3300 = Starting point for massing, 1900 (with the calorie cycle) for fat loss. This is for everyone who has no idea where to begin but it's meant for a male between 20-40 in good health, 160-180 cm tall; others will need to adjust pretty rapidly based upon the first week's results
It's important to note that for a lot of guys, their body will NOT drop body fat at low calories. They get themselvs into a "starvation mode" and start dropping muscle while keeping calories.
Then they get frustrated as when they add some more calories it just stores fat.
They don't see how to get out.
Low cals: your body holds the fat and ditches the muscle because it is trying to KEEP YOU ALIVE. Muscle is dynamic and burns calories. Your body thinks 'gee if this keeps up this way we are going to die soon - quick, ditch the muscle and hold onto that fat as long as possible'. Reducing the calories more here won't help. You'll end up being a skeleton covered with fat.
Low cals + some more cals: Your body says 'at last, more fuel to store up as some fat. We're still starving but thankfully I can at least make some fat right now.'
So what do you do? The answer is to STOP STARVING. EAT MORE - not a little more, a LOT MORE!
Won't you get fat? NO! Not if you do it right.

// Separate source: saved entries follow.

/-- The word that names a command's barrier object. -/
def Cmd.object (x : Cmd) : Word :=
  match x.kind with
  | .copy => nthW x.words 9
  | .tensor => nthW x.words 9
  | .gather => nthW x.words 9
  | .coll => nthW x.words 9
  | .getp => nthW x.words 4
  | .mbLd => nthW x.words 8
  | .mmx => nthW x.words 10
  | .lut => nthW x.words 10
  | _ => 0xFFFFFFFF

def Cmd.relen (x : Cmd) : Bool := bit (nthW x.words 10) 7
/-- The OP that records and stop records carry. -/
def Cmd.op (x : Cmd) : Nat :=
  match x.kind with
  | .putSig => 0
  | .getp => 0
  | .mbLd => 0
  | .mbZero => 0
  | _ => fld (nthW x.words 0) 0 8

def Cmd.names (x : Cmd) : Names := { launch := x.launch, team := x.teamNo, group := x.grp, lane := 0xFF }

/-! Records and faults (R265, R442). -/

/-- Dot steps or table groups of a matrix command per element, or units per row of an `mb.ld` (R258, R260, R252). -/
def Cmd.steps (x : Cmd) : Nat :=
  let kb := fld (nthW x.words 2) 0 10 + 1
  if x.kind = .lut then 8 * kb else kb
/-- The place of a matrix command: m, n and step (R381); `pos` counts steps. The step's 10 bits name the unit of 32 elements
of K that it lies in (log 95). -/
def Cmd.place (x : Cmd) : Nat :=
  let st := if x.kind = .lut then x.pos % x.steps / 8 else x.pos % x.steps
  if x.kind = .mbLd then x.rows.headD 0 * 2 ^ 13 + st * 8
  else if x.kind = .mbZero then 0
  else x.rows.headD 0 * 2 ^ 20 + x.cols.headD 0 * 2 ^ 13 + st * 8

/-- The stop record of a command (R380, R381). -/
def cmdRec (s : State) (x : Cmd) (cause : Nat) (frec : Option FaultRec) : StopRec :=
  let kind := match x.kind with
    | .list => 5
    | .mbLd => 1
    | .mbZero => 1
    | .mmx => 1
    | .lut => 1
    | _ => 2
  let n := x.acc
  let queuePos := (s.cmds.filter fun p => p.2.core == x.core && decide (p.2.kind = .mbLd ∨ p.2.kind = .mbZero ∨
    p.2.kind = .mmx ∨ p.2.kind = .lut) && p.2.stage != .finished && p.2.pc != x.pc).length
  let detail := if kind = 5 then x.aux else if kind = 1 then (if x.stage = .queued then queuePos else 0) else x.op
  let pos := if kind = 5 then x.pos else if kind = 1 then x.acc * 2 ^ 32 + x.place else x.pos * x.unitBytes
  let aux := if kind = 5 then n - x.pos else x.object.toNat
  { time := s.time, launch := x.launch, team := x.teamNo, group := x.grp, cause := cause, kind := kind, ltf := false,
    skidTrap := false, source := x.source, skid := min x.skid 0xFFFF, pc := x.pc, lmask := 0, sibmask := 0,
    handle := match s.group x.g with
      | some g => g.handle
      | none => 0
    detail := BitVec.ofNat 64 detail, pos := BitVec.ofNat 64 pos, aux := BitVec.ofNat 64 aux, frec := frec }

def putCmd (s : State) (id : Nat) (x : Cmd) : State := { s with cmds := tput s.cmds id x }

/-- A command stops where it is. -/
def stopCmd (s : State) (id : Nat) (x : Cmd) : State := putCmd s id { x with stage := .stopped x.unit }

/-- A command meets a fault after acceptance: it stops, and the halt line of its context rises (R265). -/
def cmdFault (s : State) (id : Nat) (x : Cmd) (cause : Nat) (frec : Option FaultRec) : State :=
  unitFault (stopCmd s id x) x.ctx (stackOf x.core) x.tid (cmdRec s x cause frec)

/-- The same for a failing access of a command: engine reads are KIND 4 of R344 and writes KIND 5. -/
def cmdFail (s : State) (id : Nat) (x : Cmd) (f : Fail) (kind addr : Nat) : State :=
  cmdFault s id x f.cause (if f.rec_ then some (mkRec s f kind x.source [(0, addr)]) else none)

/-! Engine accesses. -/

/-- Where a byte of a command lies. -/
inductive EngAt where
  | glob (va : Nat)
  | scr (a : Nat)
  /-- byte `b` of the row view from pixel x of line y -/
  | surf (slot x y b : Nat)

/-- What an engine's access gives. -/
inductive EngR (α : Type) where
  | ok (s : State) (v : α)
  | wait (s : State)
  | fail (s : State) (f : Fail) (addr : Nat)
  | illegal (s : State)

def EngR.bind {α β : Type} (r : EngR α) (k : State → α → EngR β) : EngR β :=
  match r with
  | .ok s v => k s v
  | .wait s => .wait s
  | .fail s f a => .fail s f a
  | .illegal s => .illegal s

/-- A page of a global access of a command: checks, then peers that do not answer, for which one request of the command
stands (R401). -/
def engGlob {α : Type} (s : State) (x : Cmd) (va n : Nat) (need : Need) (bad : Nat → Bool) (k : State → Loc → EngR α) : EngR α :=
  match checkAccess s x.core x.ctx va n need bad (fun _ => 1) with
  | (s, .error f) => .fail s f va
  | (s, .ok l) =>
    let mine (p : Nat × VlReq) : Bool := p.2.cmd == some x.num
    if peerSilent s l.pte then
      let r : VlReq := { peer := ptePeer l.pte, g := 0, ctx := x.ctx, since := s.time, cmd := some x.num }
      .wait (if s.vlreqs.any mine then s else bump { s with vlreqs := tput s.vlreqs s.fresh r })
    else if s.vlreqs.any mine then k { s with vlreqs := s.vlreqs.filter fun p => !mine p } l
    else k s l

/-- The address entry of byte `b` of a row view in a fault record: its pixel and sample, or the row's first pixel where no
surface gives them (R231, R344). -/
def viewAddr (s : State) (c slot x y b : Nat) : Nat :=
  let at_ (px k : Nat) : Nat := px % 2 ^ 14 + y % 2 ^ 14 * 2 ^ 14 + k * 2 ^ 28 + slot * 2 ^ 32
  match surfAt s c slot with
  | some f => at_ (x + b / (f.samples * f.bytes)) (b % (f.samples * f.bytes) / f.bytes)
  | none => at_ x 0

/-- The sample that holds byte `b` of a row view (R232, R277), with the byte's place in it. -/
def engSample (s : State) (c slot x y b : Nat) : Except Fail (Samp × Nat) :=
  match surfBase s c with
  | none => .error (failMem 8)
  | some _ =>
    match surfAt s c slot with
    | none => .error (failMem 12)
    | some f =>
      let px := x + b / (f.samples * f.bytes)
      let k := b % (f.samples * f.bytes) / f.bytes
      if f.w ≤ px || f.h ≤ y then .error (failMem 12)
      else .ok ({ slot := slot, surf := f, tile := y / 8 * f.tw + px / 8,
                  off := ((y % 8 * 8 + px % 8) * f.samples + k) * f.bytes }, b % f.bytes)

/-- A byte that an engine has reached: its checks have passed. -/
inductive Spot where
  | mem (l : Loc)
  | scr (key : Nat)
  /-- byte `i` of a sample -/
  | tile (p : Samp) (i : Nat)

/-- A byte of a command reached for reading or writing; a spilled tile fills first (R112). -/
def reachByte (s : State) (x : Cmd) (need : Need) (bad : Nat → Bool) : EngAt → EngR Spot
  | .glob va => engGlob s x va 1 need bad fun s l => .ok s (.mem l)
  | .scr a =>
    match scrAccess s x.tid a 1 with
    | some k => if busHeld s (k / 2 ^ 22) 0 then .wait s else .ok s (.scr k)
    | none => .fail s failPlain a
  | .surf slot px y b =>
    let a := viewAddr s x.ctx slot px y b
    match engSample s x.ctx slot px y b with
    | .error f => .fail s f a
    | .ok (p, i) =>
      match ready s x.ctx slot p.surf p.tile with
      | .ok s _ => .ok s (.tile p i)
      | .wait s => .wait s
      | .fail s f => .fail s f a

/-- Bytes reached in turn. -/
def reachBytes (s : State) (x : Cmd) (need : Need) (bad : Nat → Bool) : List EngAt → EngR (List Spot)
  | [] => .ok s []
  | a :: as_ => (reachByte s x need bad a).bind fun s p => (reachBytes s x need bad as_).bind fun s ps => .ok s (p :: ps)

If that's you, up your calories and up your activity. If you do it right, your body will take a few weeks to really 'believe' you aren't starving and will finally add muscle; in the meantime your body fat will fluctuate a little and the extra activity will burn those cals. The food intake is STILL SUFFICIENT TO GET YOU OUT OF STARVE MODE and you burn off what would be 'too much' so you do not get fat.
Your body uses the new cals to replenish the old, lost muscle. It actually would like it back - but you have to convince it that "it's okay, we're not starving to death."
Get the activity dialled in sufficiently and you'll do it while dropping a small amount of fat.
I've helped more than 20 guys out of this and am helping two of them right now with this exact process.